Here at Machine Learning Company, we rely on Amazon Web Services to host our machine learning models. Our automatic product classification model is hosted on their platform for example. The services and features offered by Amazon make it relatively easy to deploy large scale machine learning models compared to even a few years ago. But it can still seem like a daunting task to someone that does not have experience with either the AWS platform or model deployment in general.
In this post I’ll show you how to deploy your machine learning model as a REST API using Docker and AWS services like ECR, Sagemaker and Lambda. We’ll begin by saving the state of a trained machine learning model, creating inference code and a lightweight server that can be run in a Docker Container. We’ll then deploy the containerized model to ECR and create a machine learning endpoint in Sagemaker. Then we’ll finish off by creating the REST API endpoint. The model used in this post was made using Scikit Learn, but the approach detailed here will work with any ML framework in which an estimator’s or transformer’s state can be serialized, frozen or saved.
All the code used in this post can be found in the following repository: https://github.com/leongn/model_to_api

The model
For this post, we will be using a sentiment analysis model which was trained on 100000 labeled tweets (positive or negative sentiment). The model takes a sentence or series of sentences as an input and outputs the predicted sentiment for the corresponding text. It consists of two parts, the first one being Scikit Learn’s TFIDF Vectorizer to process the text, the second part is a Logistic Regression classifier (also from Sklearn) in charge of predicting the sentiment of a sentence.
Saving the model
The first step in the deployment process will be to prepare and store your model such that it can be easily re-opened elsewhere.

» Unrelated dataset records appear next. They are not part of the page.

/-- The cable lane that the inverse table shows at a switch lane is routed to it. -/
theorem inverseTable_some {t : Tab 8 RouteEntry} {x : SwitchLane} {i : LaneId} (h : (inverseTable t).get x = some i) :
    (t.get i).switchLane = some x := by
  rw [inverseTable_get] at h
  have found := List.find?_some h
  exact of_decide_eq_true found

/-- The inverse table gives each routed switch lane its cable lane (R11). -/
theorem Routed.inverse {w : Wiring} {p : Profile} (h : Routed w p) {i : LaneId} {x : SwitchLane}
    (hi : (routeEntry w p i).switchLane = some x) : (inverseTable (routeTable w p)).get x = some i := by
  cases hf : (inverseTable (routeTable w p)).get x with
  | none =>
    rw [inverseTable_get, List.find?_eq_none] at hf
    have := hf i (Tab.mem_indices i)
    rw [routeTable_get] at this
    exact absurd (decide_eq_true hi) this
  | some i' =>
    have hi' := inverseTable_some hf
    rw [routeTable_get] at hi'
    rw [h.one_to_one hi' hi]

/-- Settles O49, from the leg lane's place in its leg's block. -/
theorem validProfileRoutesOneToOne : Obligations.ValidProfileRoutesOneToOne := by
  intro raw p hw hv w
  have routed : Routed w p := ⟨installWiring_lawful hw, hv⟩
  refine ⟨fun k i hi he => ?_, fun i j x => routed.one_to_one⟩
  obtain ⟨j, -, hp⟩ := routed.wiring.place_of_mem (List.contains_iff_mem.mp hi)
  obtain ⟨x, hx, hlo, hhi⟩ := routed.lands hp he
  exact ⟨x, hx, by rw [routeEntry_leg, hp]; rfl, hlo, hhi, routed.inverse hx⟩

end Sys2Proof.Machine
end

section
/-! SUPPORT. The law of the route map under every change, and what it gives (R2, R11, R15, R16, R21, R146). -/

namespace Sys2Proof.Machine

/-- The routing that the laws of the leg and of the map speak of. -/
theorem State.mapLaw.routed {s : State} (h : s.mapLaw) : Routed s.wiring s.current :=
  ⟨(Wiring.lawful_iff _).mp h.1, h.2⟩

theorem route_get {s : State} (h : s.routeLaw) (i : LaneId) : s.route.get i = routeEntry s.wiring s.current i := by
  rw [h.1, routeTable_get]

/-- Every lane that the wiring lists for a leg belongs to it (R3, R10). -/
theorem legOf_of_mem {s : State} (h : s.routeLaw) (hm : s.mapLaw) {i : LaneId} {k : LegId}
    (hi : i ∈ s.wiring.legs.get k) : s.legOf i = some k := by
  obtain ⟨j, -, e⟩ := hm.routed.wiring.place_of_mem hi
  rw [legOf_eq_place h, e]
  rfl

/-! ## Views (R21) -/

theorem viewLane_switch (s : State) (b : Fin 8) : viewLane s 0 b = s.inverse.get b := rfl

theorem viewLane_leg (s : State) (k : LegId) (b : Fin 8) : viewLane s (legPort k) b =
    if (s.current.legs.get k).enabled then (s.wiring.legs.get k)[b.val]? else none := rfl

/-- A port is M0 or a leg's. -/
theorem port_cases (p : PortId) : p = 0 ∨ ∃ k, p = legPort k := by
  revert p
  decide

/-- A lane that a leg's view shows is one of the leg. -/
theorem legOf_viewLane {s : State} (h : s.routeLaw) (hm : s.mapLaw) {k : LegId} {b : Fin 8} {i : LaneId}
    (hv : viewLane s (legPort k) b = some i) : s.legOf i = some k := by
  rw [viewLane_leg] at hv
  split at hv
  · exact legOf_of_mem h hm (List.mem_of_getElem? hv)
  · cases hv

/-- Where no leg is enabled, no view shows a lane. -/
theorem viewLane_disabled {s : State} (h : s.routeLaw) (hd : ∀ k, (s.current.legs.get k).enabled = false) (p : PortId)
    (b : Fin 8) : viewLane s p b = none := by
  rcases port_cases p with rfl | ⟨k, rfl⟩
  · rw [viewLane_switch, h.2]
    cases e : (inverseTable s.route).get b with
    | none => rfl
    | some i =>
      have hi := inverseTable_some e
      rw [route_get h] at hi
      obtain ⟨k, -, -, he, -⟩ := routeEntry_switchLane.mp hi
      rw [hd k] at he
      cases he
  · rw [viewLane_leg, hd k]
    rfl

/-- No view shows a cable lane under two numbers (R21). -/
theorem viewOnce_of_laws {s : State} (h : s.routeLaw) (hm : s.mapLaw) (p : PortId) : viewOnce s p := by
  intro b b' i hb hb'
  rcases port_cases p with rfl | ⟨k, rfl⟩
  · rw [viewLane_switch, h.2] at hb hb'
    exact Option.some.inj ((inverseTable_some hb).symm.trans (inverseTable_some hb'))
  · rw [viewLane_leg] at hb hb'
    split at hb
    · next he =>
      rw [if_pos he] at hb'
      obtain ⟨hl, e⟩ := List.getElem?_eq_some_iff.mp hb
      obtain ⟨hl', e'⟩ := List.getElem?_eq_some_iff.mp hb'
      exact Fin.ext ((List.Nodup.getElem_inj_iff (hm.routed.wiring.nodup k)).mp (e.trans e'.symm))
    · cases hb

/-! ## The laws under every change -/

/-- Wiring, current profile and part state after a change: those of reset or of a failed load; those of a good image, the
profile valid; or, with the wiring and the part state kept, a current profile that is kept or valid. -/
theorem Change.map {s t : State} (c : Change s t) :
    (t.wiring = noWiring ∧ t.current = disabledProfile ∧ ∀ p, t.port p = Port.reset) ∨
    (s.part = .loading ∧ t.ports = s.ports ∧ t.part = .running ∧
      ∃ img : FactoryImage, wiringValid img.wiring = true ∧ t.wiring = installWiring img.wiring ∧
        validate t.wiring t.current = none) ∨
    (t.wiring = s.wiring ∧ t.part = s.part ∧ (t.current = s.current ∨ validate t.wiring t.current = none)) := by
  have lanesOnly : ∀ {u : State}, LanesOnly s u → u.wiring = s.wiring ∧ u.part = s.part ∧
      (u.current = s.current ∨ validate u.wiring u.current = none) := fun e => by
    rw [e]
    exact ⟨rfl, rfl, .inl rfl⟩
  cases c with
  | blocks | loadFails => exact .inl ⟨rfl, rfl, fun p => Tab.get_fill _ _⟩
  | load img hp hc =>
    refine .inr (.inl ⟨hp, ?_⟩)
    have hw : wiringValid img.wiring = true := by
      by_contra hn
      by_cases hk : imageCheck (imageBytes img) = img.check
      · rw [imageCause_wiring hk (by simpa using hn)] at hc
        cases hc
      · rw [imageCause_check hk] at hc
        cases hc
    rcases loadGood_cases { s with store := img } img with ⟨hv, e⟩ | ⟨r, k, e⟩
    · rw [e]
      exact ⟨rfl, rfl, img, hw, rfl, hv⟩
    · rw [e]
      exact ⟨rfl, rfl, img, hw, rfl, validate_disabled _⟩
  | apply =>
    refine .inr (.inr ?_)
    rcases apply_cases s with ⟨r, k, e⟩ | ⟨-, hv, e⟩
    · rw [e]
      exact ⟨rfl, rfl, .inl rfl⟩
    · rw [e]
      exact ⟨rfl, rfl, .inr hv⟩
  | lines | watch | side | dropRequest | clear | lineAsserted | lineReleased | port | track =>
    exact .inr (.inr ⟨rfl, rfl, .inl rfl⟩)
  | receiver r _ => cases r <;> exact .inr (.inr ⟨rfl, rfl, .inl rfl⟩)
  | event i d o _ => exact .inr (.inr (lanesOnly (applyOut_lanesOnly s i d o)))
  | fail i d r => exact .inr (.inr (lanesOnly (failSegment_lanesOnly s i d r)))
  | move i f _ => exact .inr (.inr (lanesOnly (moveLane_eq s i f).1))
  | config _ e =>
    rw [e.frame]
    exact .inr (.inr ⟨rfl, rfl, .inl rfl⟩)
  | softReset hp =>
    rw [softReset_running hp]
    exact .inr (.inr ⟨rfl, rfl, .inl rfl⟩)

theorem noWiring_lawful : noWiring.lawful = true := by decide

/-- The wiring record stays lawful and the current profile valid (R2, R15, R16). -/
theorem Change.mapLaw {s t : State} (h : s.mapLaw) (c : Change s t) : t.mapLaw := by
  rcases c.map with ⟨hw, hc, -⟩ | ⟨-, -, -, img, hw, e, hv⟩ | ⟨hw, -, hc | hv⟩
  · unfold State.mapLaw
    rw [hw, hc]
    exact ⟨noWiring_lawful, validate_disabled _⟩
  · refine ⟨?_, hv⟩
    rw [e]
    exact (Wiring.lawful_iff _).mpr (installWiring_lawful hw)
  · unfold State.mapLaw
    rw [hw, hc]
    exact h
  · exact ⟨hw ▸ h.1, hv⟩

/-- Operations out at a port after a change that resets no port: those out before, or of lanes that the port's view shows. -/
theorem Change.handed {s t : State} (c : Change s t) :
    (∀ p, t.port p = Port.reset) ∨
      ∀ p, ∀ op ∈ (t.port p).handed, op ∈ (s.port p).handed ∨ viewLane s p op.bit = some op.lane := by
  rcases c.ports with e | e | ⟨q, x, e, rfl⟩
  · exact .inl e
  · refine .inr fun p op ho => .inl ?_
    obtain ⟨f, e⟩ := e p
    rwa [e] at ho
  · refine .inr fun p op ho => ?_
    rw [State.port_setPort] at ho
    split at ho
    · next ep => exact ep ▸ e.handed op ho
    · exact .inl ho

/-- Operations out through a leg's port stay those of the leg's lanes, and none is out outside RUNNING (R146, R150). -/
theorem Change.handedLaw {s t : State} (h : s.legLaw) (hm : s.mapLaw) (hh : s.handedLaw) (ht : t.routeLaw)
    (c : Change s t) : t.handedLaw := by
  have empty : (∀ p, (t.port p).handed = []) → t.handedLaw := fun e =>
    ⟨fun k op ho => absurd (e (legPort k) ▸ ho) List.not_mem_nil, fun _ => e⟩
  have ofReset : (∀ p, t.port p = Port.reset) → t.handedLaw := fun e => empty fun p => by rw [e]; rfl
  rcases c.map with ⟨-, -, e⟩ | ⟨hp, e, -, -⟩ | ⟨hw, hp, -⟩
  · exact ofReset e
  · refine empty fun p => ?_
    rw [State.port, e]
    exact hh.2 (by rw [hp]; nofun) p
  · rcases c.handed with e | e
    · exact ofReset e
    · refine ⟨fun k op ho => ?_, fun hr p => ?_⟩
      · have legOf : t.legOf op.lane = s.legOf op.lane := by
          rw [legOf_eq_place ht, legOf_eq_place h.1, hw]
        rw [legOf]
        rcases e _ op ho with ho | hv
        · exact hh.1 k op ho
        · exact legOf_viewLane h.1 hm hv
      · have hr : s.part ≠ .running := hp ▸ hr
        refine List.eq_nil_iff_forall_not_mem.mpr fun op ho => ?_
        rcases e _ op ho with ho | hv
        · rw [hh.2 hr p] at ho
          exact absurd ho List.not_mem_nil
        · rw [viewLane_disabled h.1 (h.2.1.2.2.2 hr)] at hv
          cases hv

/-- Settles O54: the laws are kept by every change, together with the laws of the leg, and the routing of a valid profile
gives what R10, R11 and R21 say. -/
theorem stepsKeepTheRouteMapLaw : Obligations.StepsKeepTheRouteMapLaw := by
  refine ⟨fun s t hl hm hh h => ?_, fun s hl hm => ?_⟩
  · have kept := step_keeps (P := fun s => s.legLaw ∧ s.mapLaw ∧ s.handedLaw) (fun _ _ => id)
      (fun s t ⟨hl, hm, hh⟩ c =>
        have hl' := Change.legLaw s t hl c
        ⟨hl', c.mapLaw hm, c.handedLaw hl hm hh hl'.1⟩) ⟨hl, hm, hh⟩ h
    exact kept.2
  · have routed := hm.routed
    refine ⟨fun i j x hi hj => ?_, fun i k hk he => ?_, fun k i hi => ?_, viewOnce_of_laws hl.1 hm⟩
    · rw [route_get hl.1] at hi hj
      exact routed.one_to_one hi hj
    · rw [legOf_eq_place hl.1] at hk
      obtain ⟨⟨k', j⟩, hp, rfl⟩ := Option.map_eq_some_iff.mp hk
      obtain ⟨x, hx, hlo, hhi⟩ := routed.lands hp he
      refine ⟨x, by rw [route_get hl.1, hx], hlo, hhi, ?_⟩
      rw [hl.1.2, hl.1.1]
      exact routed.inverse hx
    · exact legOf_of_mem hl.1 hm (List.contains_iff_mem.mp hi)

This can be achieved through serialization, which freezes the state of your trained classifier and saves it. To do this, we will be using Scikit Learn’s Joblib, a serialization library specifically optimized for storing large numpy array’s, and thus especially suited for Scikit Learn models. If you have more than one Scikit Learn estimator or transformer in your model (for example, a TFIDF preprocessor, like we have), you can save those using Joblib as well. The sentiment analysis model includes two components that we will have to save/freeze: the TFIDF text-preprocessor and the classifier. The following code dumps the classifier and tfidf vectorizer to the folder Model_Artifacts.
from sklearn.externals import joblib joblib.dump(classifier, 'Model_Artifacts/classifier.pkl') joblib.dump(tfidf_vectorizer, 'Model_Artifacts/tfidf_vectorizer.pkl')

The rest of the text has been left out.